* **Requirement**
List all the lines in these records that hold "Machine".
::: Information supplied
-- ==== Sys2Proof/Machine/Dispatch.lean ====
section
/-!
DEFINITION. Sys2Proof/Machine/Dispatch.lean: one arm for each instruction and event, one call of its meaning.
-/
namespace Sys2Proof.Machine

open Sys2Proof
::::::
* **Answer for this exercise**
-- ==== Sys2Proof/Machine/Dispatch.lean ====
DEFINITION. Sys2Proof/Machine/Dispatch.lean: one arm for each instruction and event, one call of its meaning.
namespace Sys2Proof.Machine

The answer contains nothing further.